Imagine a cloud-based Library-of-Congress-like storage to hold all works. All versions. Anything that has ever been published and even shelved afterwards… not just the tiny fragment that is available now.

But, a bit like the ARChive of Contemporary Music it has to be controlled by artists. It could be an organisation of artists, and nothing but artists. No publishers, no labels, and I’d even dare to say no heirs and no simple rightholders.

This storage must be decentralised, no matter if it’s a „real life“ or digital storage.

It could be part of a Blockchain architecture.

Streaming services would link to this archive. Most importantly, the keys would be in the artist’s hand, and the user would be free to choose any streaming provider according to their true USPs.

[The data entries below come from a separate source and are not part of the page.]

-- ==== Sys2Proof/Machine/Memory.lean ====
section
/-! DEFINITION. The RAM as a canonical list of bytes (20 R60 to R67): byte reads and writes, and the
big-endian words composed from them. Addresses are exact physical byte addresses; bounds are checked
by the RAM port in `Ops.lean`. -/

namespace Sys2Proof.Machine

/-- What a byte reads as that nothing has written: zero (R61, R66). -/
def Memory.unlisted : Byte := 0#8

/-- `readByte` (R61). -/
def Memory.read : Memory → Nat → Byte
  | [], _ => Memory.unlisted
  | (a, b) :: rest, x => if a = x then b else Memory.read rest x

/-- The list without its entries at an address. -/
def Memory.erase : Memory → Nat → Memory
  | [], _ => []
  | (a, b) :: rest, x => if a = x then Memory.erase rest x else (a, b) :: Memory.erase rest x

/-- The list with an entry put before the first higher address. -/
def Memory.insert : Memory → Nat → Byte → Memory
  | [], x, v => [(x, v)]
  | (a, b) :: rest, x, v =>
    if x < a then (x, v) :: (a, b) :: rest else (a, b) :: Memory.insert rest x v

/-- `writeByte`: a byte equal to what an untouched cell reads removes the entry (R62). -/
def Memory.write (m : Memory) (x : Nat) (v : Byte) : Memory :=
  if v = Memory.unlisted then Memory.erase m x else Memory.insert (Memory.erase m x) x v

/-- The four bytes at `pa`, the lowest address most significant (R63, R67). -/
def Memory.readWord (m : Memory) (pa : Nat) : Word :=
  m.read pa ++ m.read (pa + 1) ++ m.read (pa + 2) ++ m.read (pa + 3)

/-- The four bytes of `v` stored at `pa`, the most significant at the lowest address (R64, R67). -/
def Memory.writeWord (m : Memory) (pa : Nat) (v : Word) : Memory :=
  (((m.write pa (v.extractLsb' 24 8)).write (pa + 1) (v.extractLsb' 16 8)).write (pa + 2)
    (v.extractLsb' 8 8)).write (pa + 3) (v.extractLsb' 0 8)

/-- The canonical form: addresses strictly rising, no entry equal to what an unlisted address reads as. -/
def Memory.wf : Memory → Bool
  | [] => true
  | (a, b) :: rest =>
    b != Memory.unlisted && rest.all (fun c => decide (a < c.1)) && Memory.wf rest

/-- Every entry lies at a legal address, 0 to CAPACITY (R65). -/
def Memory.within (m : Memory) (capacity : Word) : Bool :=
  m.all (fun c => decide (c.1 ≤ capacity.toNat))

end Sys2Proof.Machine
end

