-- ==== Sys2Proof/Laws/Flags.lean ====
section
/-! SUPPORT. The flags byte: reading a field of a packed byte, and packing the fields of a byte. -/

namespace Sys2Proof.Machine

@[simp] theorem flagPL_packFlags :
    ∀ pl zf sf cf of pf ie, flagPL (packFlags pl zf sf cf of pf ie) = pl := by decide
@[simp] theorem flagZF_packFlags :
    ∀ pl zf sf cf of pf ie, flagZF (packFlags pl zf sf cf of pf ie) = zf := by decide
@[simp] theorem flagSF_packFlags :
    ∀ pl zf sf cf of pf ie, flagSF (packFlags pl zf sf cf of pf ie) = sf := by decide
@[simp] theorem flagCF_packFlags :
    ∀ pl zf sf cf of pf ie, flagCF (packFlags pl zf sf cf of pf ie) = cf := by decide
@[simp] theorem flagOF_packFlags :
    ∀ pl zf sf cf of pf ie, flagOF (packFlags pl zf sf cf of pf ie) = of := by decide
@[simp] theorem flagPF_packFlags :
    ∀ pl zf sf cf of pf ie, flagPF (packFlags pl zf sf cf of pf ie) = pf := by decide
@[simp] theorem flagIF_packFlags :
    ∀ pl zf sf cf of pf ie, flagIF (packFlags pl zf sf cf of pf ie) = ie := by decide

/-- A byte is what its fields pack to: the fields are the whole of it (R30). -/
theorem packFlags_fields : ∀ b : Byte,
    packFlags (flagPL b) (flagZF b) (flagSF b) (flagCF b) (flagOF b) (flagPF b) (flagIF b) = b := by
  decide

@[simp] theorem flagPL_withPL (b : Byte) (p : BitVec 2) : flagPL (withPL b p) = p := by simp [withPL]
@[simp] theorem flagIF_withPL (b : Byte) (p : BitVec 2) : flagIF (withPL b p) = flagIF b := by simp [withPL]
@[simp] theorem arithOf_withPL (b : Byte) (p : BitVec 2) : arithOf (withPL b p) = arithOf b := by
  simp [withPL, arithOf]

@[simp] theorem flagPL_withIF (b : Byte) (e : Bool) : flagPL (withIF b e) = flagPL b := by simp [withIF]
@[simp] theorem flagIF_withIF (b : Byte) (e : Bool) : flagIF (withIF b e) = e := by simp [withIF]
@[simp] theorem arithOf_withIF (b : Byte) (e : Bool) : arithOf (withIF b e) = arithOf b := by
  simp [withIF, arithOf]

@[simp] theorem flagPL_withArith (b : Byte) (f : ArithFlags) : flagPL (withArith b f) = flagPL b := by
  simp [withArith]
@[simp] theorem flagIF_withArith (b : Byte) (f : ArithFlags) : flagIF (withArith b f) = flagIF b := by
  simp [withArith]
@[simp] theorem arithOf_withArith (b : Byte) (f : ArithFlags) : arithOf (withArith b f) = f := by
  simp [withArith, arithOf]

@[simp] theorem flagPL_returnFlags (b : Byte) : flagPL (returnFlags b) = userPL := by simp [returnFlags]
@[simp] theorem flagIF_returnFlags (b : Byte) : flagIF (returnFlags b) = true := by simp [returnFlags]
@[simp] theorem arithOf_returnFlags (b : Byte) : arithOf (returnFlags b) = arithOf b := by
  simp [returnFlags]

end Sys2Proof.Machine
end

There must be no fear of losing music when a provider folds or when you would like to switch.

And streaming providers can focus on what they are best at: technology.
 

Legal war is over.

The licensing dispute between artists and streaming providers would be obsolete. All tracks could be automatically licensed as soon as they are released to the archive. The challenge left for artists will be how to get the best out of split payments.

It still is a long way to go. Right now, streaming gets more popular, so it’s staying with us for a while. Actually, I guess it is about to culminate soon.

Building a layered structure by rewiring streaming architecture based on a metadata layer for licensing wrapped around otherwise non-accessible music, the climax of streaming can be expected later. Revenues could keep rising unlike now.